There is a vicious, agonizing irony in the fact that the founders of the United States announced an ideal of human equality and inherent human rights while at the same time denying that equality and those rights to the vast majority of the country’s residents. Granting full rights only to white male landowners, the founders saddled future generations with the onerous burden of struggling to allow the true meaning of the founding ideal to reach its fruition. American soil has absorbed the blood of thousands of its occupants in the course of that struggle. The genocide of native Americans, the slaughter of Americans by Americans in the Civil War, the beatings and lynchings and rape and violence against women and minorities of every stripe — all these stand as gruesome evidence of the nightmarish birth pangs of true human equality.
That struggle has, seemingly by necessity, always followed the pattern of taking two steps forward and one step back. Lincoln declared the abolition of slavery, and steps were taken to assure the freedom of those formerly enslaved. Yet within a short time, those steps were taken back and generations of oppression ensued before another forward step was taken, beginning in the late fifties, and culminating in the Civil Rights Act of 1964. Women suffered endless indignities in their effort to achieve full citizenship, yet after it was granted they would have still to suffer generations of financial and political discrimination, so that it is only now that women are approaching parity in wages and political power with males.
We have, recently, been in a backward stage with respect to human rights. Those who would refuse full rights to certain groups, particularly minoriites, have eaten away at the accomplishments of the past with laws restricting voting, denying marital rights, refusing affirmative action to the disadvantaged and even imposing religious beliefs on the entire body politic. What was, just a few years previously, considered extreme right wing fanaticism has recently been promoted as mainstream orthodoxy.
The hope, however, lies in the fact that, if we are taking one step back, it means that eventually we will begin the two steps forward. Those steps were evidenced most recently by the United States Supreme Court in refusing to approve discrimination against gays and also in suspending the actions of the radical right in Wisconsin to restrict the right to vote. Most heartening of all were the comments of the brilliant and much respected Justice Richard Posner of the Seventh Circuit Court of Appeals. It was Justic Posner who had previously approved the voter restriction laws passed in Indiana. In his most recent opinion, Justice Posner announced that he had come to realize that such laws were no more than thinly veiled attempts by those in power to suppress the votes of those who opposed them.

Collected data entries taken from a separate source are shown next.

/-- Lines, trigger entries, packets and link events of a camera port (R272, R276, R278, R280, R281, R282, R283, R296,
R298, 09_camera_ingest.md). Outside replay mode, a complete line of a configured port whose stream ID is the port's
and whose skew is at most 64 KiB is paired with the oldest trigger entry: one older than LAT_MAX_NS leaves as a LOST
line and the next is tried; one whose age lies from LAT_MIN_NS to LAT_MAX_NS leaves the FIFO and the line passes on,
cut to the region of interest, with the entry's position, correction and stamp; with an empty FIFO, or an entry still
too young, the line is discarded and counted. A line of another stream is discarded and counted as foreign; one with
more skew is lost and changes nothing else. An entry older than LAT_MAX_NS pops as a LOST line. A foreign packet is
discarded and counted. A heartbeat is counted. An event packet gives one entry for each 48 bytes begun, and at least
one, numbered from 0, the last and those after the first flagged. A connection that goes down or, on a discovered
port, comes up changes CONN_UP and posts the event; a PoCXP fault of a powered connection switches it off, latches the
fault and posts it. An owed LOST line takes a place of the ring that has come free. A pass that waits, and has no
waiting pass of the same pipeline at a lower port, runs PASS_LINES lines of the ring through the pipeline. The count
of heartbeats, the entries of an event packet and the place of a line in the ring are the model's choice (log entries
59 and 109). -/
def Obligations.CameraEventsComplete : Prop :=
  (∀ s (p : Fin 4) (line : CamLine), s.replay.mode = false → (getCam s p).configured = true →
    (line.stream.toNat = camStream (getCam s p).cfg → line.skew.toNat ≤ 65536 →
      ((getCam s p).fifo = [] → exec (.lineComplete p line) s =
        .next (settle s (setCam s p { getCam s p with ctrs := modAt (getCam s p).ctrs 3 ctrBump }))) ∧
      (∀ e rest, (getCam s p).fifo = e :: rest →
        let u := setCam s p { getCam s p with fifo := rest }
        (now s < e.stamp + camLatMin (getCam s p).cfg → now s ≤ e.stamp + camLatMax (getCam s p).cfg →
          exec (.lineComplete p line) s =
            .next (settle s (setCam s p { getCam s p with ctrs := modAt (getCam s p).ctrs 3 ctrBump }))) ∧
        (e.stamp + camLatMin (getCam s p).cfg ≤ now s → now s ≤ e.stamp + camLatMax (getCam s p).cfg →
          exec (.lineComplete p line) s = .next (settle s (passLine p
            ⟨line.crc, (cutLineRoi (getCam s p).cfg line).1, false, (cutLineRoi (getCam s p).cfg line).2, e.pos, e.corr, e.stamp, none⟩
            u))) ∧
        (e.stamp + camLatMax (getCam s p).cfg < now s →
          exec (.lineComplete p line) s = .next (settle s (pairLine p line (now s) rest (popLost p e u)))))) ∧
    (line.stream.toNat ≠ camStream (getCam s p).cfg → exec (.lineComplete p line) s =
      .next (settle s (setCam s p { getCam s p with ctrs := modAt (getCam s p).ctrs 4 ctrBump }))) ∧
    (line.stream.toNat = camStream (getCam s p).cfg → 65536 < line.skew.toNat →
      exec (.lineComplete p line) s = .next (settle s s))) ∧
  (∀ s (p : Fin 4) e rest, s.replay.mode = false → (getCam s p).fifo = e :: rest →
    e.stamp + camLatMax (getCam s p).cfg < now s →
    exec (.triggerEntryExpiry p) s = .next (settle s (popLost p e (setCam s p { getCam s p with fifo := rest })))) ∧
  (∀ s (p : Fin 4), s.replay.mode = false → exec (.foreignStreamPacket p) s =
    .next (settle s (setCam s p { getCam s p with ctrs := modAt (getCam s p).ctrs 4 ctrBump }))) ∧
  (∀ s (p : Fin 4), exec (.heartbeatPacket p) s =
    .next (settle s (setCam s p { getCam s p with beats := ctrBump (getCam s p).beats }))) ∧
  (∀ s (p : Fin 4) (packet : List Byte), s.replay.mode = false →
    let n := max 1 ((packet.length + 47) / 48)
    exec (.camEvent p packet) s = .next (settle s ((List.range n).foldl (fun a i =>
      camEntry p 1 ((if i + 1 = n then 2 else 0) + (if i = 0 then 0 else 1)) i ((packet.drop (48 * i)).take 48) a) s))) ∧
  (∀ s (p conn : Fin 4), (getCam s p).connUp.getLsbD conn = true →
    let up := (getCam s p).connUp &&& ~~~(1#4 <<< conn.val)
    exec (.cxpLinkDown p conn) s = .next (settle s (post 0x2301 p (46 + p) (getCam s p).connUp.toNat up.toNat
      (setCam s p { getCam s p with connUp := up })))) ∧
  (∀ s (p conn : Fin 4), (getCam s p).discovered = true → conn.val < camConns (getCam s p).cfg →
    (getCam s p).connUp.getLsbD conn = false →
    let up := (getCam s p).connUp ||| (1#4 <<< conn.val)
    exec (.cxpLinkUp p conn) s =
      .next (settle s (post 0x1302 p (46 + p) up.toNat 0 (setCam s p { getCam s p with connUp := up })))) ∧
  (∀ s (conn : Fin 16), (getCam s (conn.val / 4)).pocxpOn.getLsbD (conn.val % 4) = true →
    let c := getCam s (conn.val / 4)
    exec (.pocxpFault conn) s = .next (settle s (post 0x2303 (conn.val / 4) (46 + conn.val / 4) conn.val 0
      (setCam s (conn.val / 4) { c with
        pocxpOn := c.pocxpOn &&& ~~~(1#4 <<< (conn.val % 4)),
        pocxpFault := c.pocxpFault ||| (1#4 <<< (conn.val % 4)) })))) ∧
  (∀ s (p : Fin 4) r rest, s.replay.mode = false → (getCam s p).owed = r :: rest →
    (getCam s p).ring.length < apRing (getCam s p).apIn →
    exec (.owedLostLineWrite p) s = .next (settle s (ringPut p r (setCam s p { getCam s p with owed := rest })))) ∧
  (∀ s (p : Fin 4), passWaits s p = true →
    (∀ k : Nat, k < p.val → passWaits s k = false ∨ apAp (apNow (getCam s k)) ≠ apAp (apNow (getCam s p))) →
    let n := apPass (apNext s p (getCam s p))
    exec (.passStart p) s = .next (settle s (((getCam s p).ring.take n).foldl (fun a r => pipeRaw p r a)
      (setCam s p { getCam s p with ring := (getCam s p).ring.drop n }))))

/-- PU_CONFIG, PU_REF_ARM, PU_LATCH, PU_READ, PU_CLEAR, LT_CONFIG and LT_ARM (R328, R334, R335, R339, R342, R343, R346,
R347, R348, R567, 11_position_units.md). PU_CONFIG stores the 48 bytes of its structure and unseeds the gap period
where byte 0 changes; where MODE, FILT, RESET or REF_VALUE would change it is refused with BUSY_SLOTS while slots on
the unit are not FREE, and else with BUSY_RUNNING while a generator on it is armed. PU_REF_ARM arms the reference and
unseeds the gap period. PU_LATCH stores and answers COUNT, REV, the last edge, the keystone count and the speed, or,
at or before the instant of the unit's last counter update, those values as they stood before it. PU_READ answers 184
bytes and clears the unit's counters. PU_CLEAR clears the flags whose bits it carries, a wire fault only where the
input is healthy again. LT_CONFIG sets unit, divider and REF_SYNC of a generator that is not armed and is refused with
BUSY_RUNNING of one that is. LT_ARM arms or disarms a generator with its residue at 0; it is refused with STATE where
it would arm one whose camera port is not configured, or whose port triggers by a pin and has none. Every accepted
change but PU_READ's is recorded, and nothing else changes. -/
def Obligations.PositionCommandsComplete : Prop :=
  (∀ s (m : Fin 16) r p, Accepts s m specPuConfig r p →
    let u := fld1 p 0
    let x := getPu s u
    let c := p.drop 8
    (puKeyChange x.cfg c = false ∨ (unitSlots s u = [] ∧ puArmed s u = false) →
      exec (.puConfig m) s = .next (answered m [] s (recConfig 0 0x0501 p (setPu (takeReq s) u { x with
        cfg := c, period := if fld1 x.cfg 0 = fld1 c 0 then x.period else none })))) ∧
    (puKeyChange x.cfg c = true → unitSlots s u ≠ [] → exec (.puConfig m) s = .next (refused m 0x0003 0 s (takeReq s))) ∧
    (puKeyChange x.cfg c = true → unitSlots s u = [] → puArmed s u = true →
      exec (.puConfig m) s = .next (refused m 0x0002 0 s (takeReq s)))) ∧
  (∀ s (m : Fin 16) r p, Accepts s m (specSel 0x0502 4 0 (fun u => [.pu u])) r p →
    exec (.puRefArm m) s = .next (answered m [] s (recConfig 0 0x0502 p (setPu (takeReq s) (fld1 p 0)
      { getPu s (fld1 p 0) with armed := true, period := none })))) ∧
  (∀ s (m : Fin 16) r p, Accepts s m (specSel 0x0503 4 32 (fun u => [.pu u])) r p →
    let x := getPu s (fld1 p 0)
    let l := if x.held.length = 32 ∧ now s ≤ x.heldAt then x.held.take 16 ++ leBytes 8 (now s) ++ x.held.drop 24
      else leBytes 5 x.count.toNat ++ leBytes 3 x.rev.toNat ++ leBytes 8 x.lastEdge ++ leBytes 8 (now s) ++ leBytes 8 x.obsV.toNat
    exec (.puLatch m) s =
      .next (answered m l s (recConfig 0 0x0503 p (setPu (takeReq s) (fld1 p 0) { x with cmdLatch := l })))) ∧
  (∀ s (m : Fin 16) r p, Accepts s m (specSel 0x0504 4 184 (fun u => [.pu u])) r p →
    exec (.puRead m) s = .next (answered m (puBytes s (fld1 p 0)) s (setPu (takeReq s) (fld1 p 0)
      { getPu s (fld1 p 0) with ctrs := List.replicate 4 Ctr0 }))) ∧
  (∀ s (m : Fin 16) r p, Accepts s m specPuClear r p →
    let k := fld p 8 4
    let x := getPu s (fld1 p 0)
    exec (.puClear m) s = .next (answered m [] s (recConfig 0 0x0507 p (setPu (takeReq s) (fld1 p 0) { x with
      refSeen := x.refSeen && !bitOf k 30, illegal := x.illegal && !bitOf k 29, wrap := x.wrap && !bitOf k 28,
      overspeed := x.overspeed && !bitOf k 27,
      wireFault := x.wireFault &&& ~~~(BitVec.ofNat 3 (bitsOf k 24 22) &&& ~~~x.wireBad) })))) ∧
  (∀ s (m : Fin 16) r p, Accepts s m specLtConfig r p →
    let i := fld1 p 0
    ((getGen s i).armed = false → exec (.ltConfig m) s = .next (answered m [] s (recConfig i 0x0505 p (setGen (takeReq s) i
      { getGen s i with pu := fld1 p 1, div := fld p 2 2, refSync := bitOf (fld1 p 4) 0 })))) ∧
    ((getGen s i).armed = true → exec (.ltConfig m) s = .next (refused m 0x0002 0 s (takeReq s)))) ∧
  (∀ s (m : Fin 16) r p, Accepts s m specLtArm r p →
    let i := fld1 p 0
    let on := fld1 p 1 == 1
    (on = false ∨ ((getCam s i).configured = true ∧ (camTrig (getCam s i).cfg ≠ 1 ∨ hasTrigPin s i = true)) →
      exec (.ltArm m) s = .next (answered m [] s (recConfig i 0x0506 p (setGen (takeReq s) i
        { getGen s i with armed := on, residue := 0 })))) ∧
    (on = true → (getCam s i).configured = false ∨ (camTrig (getCam s i).cfg = 1 ∧ hasTrigPin s i = false) →
      exec (.ltArm m) s = .next (refused m 0x0019 0 s (takeReq s))))

/-- Encoder edges, references, observer ticks, stops and wire faults of a position unit, and the ends of pulses (R58,
R267, R328, R329, R330, R333, R337, R344, R373, 02_part_journey_and_verdicts.md, 08_determinism_replay.md,
11_position_units.md). Outside replay mode, a change of the filtered inputs that FILT samples have shown first makes a
reference pending where Z rises with it and the reference source takes it; then, a held input keeping its level: a
transition of one level that counts is one counter update stamped with its time; one that does not count changes the
levels only; levels that change together within FILT samples are taken, set ILLEGAL_EDGE and count nothing; levels
that change further apart are two transitions, in their order, each with its own stamp; no change of level is no
update. In replay mode, or shown for fewer than FILT samples, the change does nothing. A rising edge of a healthy Z
makes a reference pending where REF_SRC is Z, or Z qualified and A and B both stand high, and nothing else; in replay
mode it does nothing. An observer tick predicts and corrects the unit. No edge for STOP_US stops the unit, clears its
speed and acceleration, and ends its count pulses. An input below the threshold is held, latched, counted and posted;
a healthy one is followed again. At the end of a pulse in µs its nozzles return, and at the end of a line trigger
pulse its pin does. -/
def Obligations.EncoderEventsComplete : Prop :=
  (∀ s (u : Fin 4) (e : EncChange), s.replay.mode = true ∨ e.held.toNat < puFilt (getPu s u).cfg →
    exec (.encoderTransition u e) s = .next (settle s s)) ∧
  (∀ s (u : Fin 4) (e : EncChange), s.replay.mode = false → puFilt (getPu s u).cfg ≤ e.held.toNat →
    let takes := (getPu s u).wireBad.getLsbD 0 = false ∧
      (puRefSrc (getPu s u).cfg = 1 ∨ puRefSrc (getPu s u).cfg = 2 ∧ e.a = true ∧ e.b = true)
    let x := if e.z = true ∧ takes then { getPu s u with refPending := true } else getPu s u
    let v := if e.z = true ∧ takes then setPu s u x else s
    let a := if x.wireBad.getLsbD 2 then x.a else e.a
    let b := if x.wireBad.getLsbD 1 then x.b else e.b
    let t := now s + e.offset.val
    (a ≠ x.a ∧ b = x.b ∨ a = x.a ∧ b ≠ x.b →
      let d := decodeDir x.cfg x.a x.b a b
      (d = 0 → exec (.encoderTransition u e) s = .next (settle s (setPu v u { x with a := a, b := b }))) ∧
      (d ≠ 0 → exec (.encoderTransition u e) s =
        .next (settle s (counterUpdate u { x with a := a, b := b } d (!x.a && a) t v)))) ∧
    (a ≠ x.a → b ≠ x.b → e.apart.toNat ≤ puFilt x.cfg →
      exec (.encoderTransition u e) s = .next (settle s (setPu v u { x with
        a := a, b := b, illegal := true, ctrs := modAt x.ctrs 0 ctrBump }))) ∧
    (a ≠ x.a → b ≠ x.b → puFilt x.cfg < e.apart.toNat →
      exec (.encoderTransition u e) s = .next (settle s (transition u a b t
        (if e.aFirst then transition u a x.b (earlier t e.apart.toNat) v else transition u x.a b (earlier t e.apart.toNat) v)))) ∧
    (a = x.a → b = x.b → exec (.encoderTransition u e) s = .next (settle s v))) ∧
  (∀ s (u : Fin 4),
    let x := getPu s u
    let takes := x.wireBad.getLsbD 0 = false ∧ (puRefSrc x.cfg = 1 ∨ puRefSrc x.cfg = 2 ∧ x.a = true ∧ x.b = true)
    (s.replay.mode = false → takes → exec (.zEdge u) s = .next (settle s (setPu s u { x with refPending := true }))) ∧
    (s.replay.mode = true ∨ ¬takes → exec (.zEdge u) s = .next (settle s s))) ∧
  (∀ s (u : Fin 4), exec (.observerTick u) s = .next (settle s (setPu s u (obsTick (getPu s u) (now s))))) ∧
  (∀ s (u : Fin 4), (getPu s u).motion ≠ .stopped → (getPu s u).lastEdge + 1000 * puStopUs (getPu s u).cfg ≤ now s →
    exec (.motionStop u) s = .next (settle s (endPulses (countPulseDue u (getPu s u).count true)
      (setPu s u { getPu s u with motion := .stopped, period := none, obsV := 0, obsA := 0 })))) ∧
  (∀ s (u : Fin 4) (i : EncInput), (getPu s u).wireBad &&& wireBit i = 0 →
    let x := getPu s u
    let w := x.wireFault ||| wireBit i
    exec (.encWireFault u i false) s = .next (settle s (post 0x2401 u 0 w.toNat 0 (setPu s u { x with
      wireBad := x.wireBad ||| wireBit i, wireFault := w, ctrs := modAt x.ctrs 2 ctrBump })))) ∧
  (∀ s (u : Fin 4) (i : EncInput), exec (.encWireFault u i true) s =
    .next (settle s (setPu s u { getPu s u with wireBad := (getPu s u).wireBad &&& ~~~(wireBit i) }))) ∧
  (∀ s x, x ∈ s.pulses → dueUs (now s) x = true →
    exec .pulseEndUs s = .next (settle s { sawLevels s with pulses := s.pulses.filter (fun x => !dueUs (now s) x) })) ∧
  (∀ s (n : Fin 16), Tab.get 0 s.linePulses n ≤ now s → exec (.lineTrigPulseEnd n) s =
    .next (settle s { s with linePulses := Tab.set 0 s.linePulses n 0 }))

Justice Posner went so far as to say that the allegations of fraud used to justify such legislation was so bad as to be “goofy.”
As Chief Justice Roberts asserted in the othewise unfortunate Citizens United decision, the single most fundamental right of the people in a democracy is the right to vote. The reassertion of that right, and the recognition of the full political rights of those with gender preferences different than those of the radical right, presage the end of our drift backward in the struggle to recognize the American ideal. We can only hope that the American people will elect representatives of both parties who will end the politics of “no” and work together to provide the basic rights and services that we need to bring us closer to making the American ideal a reality.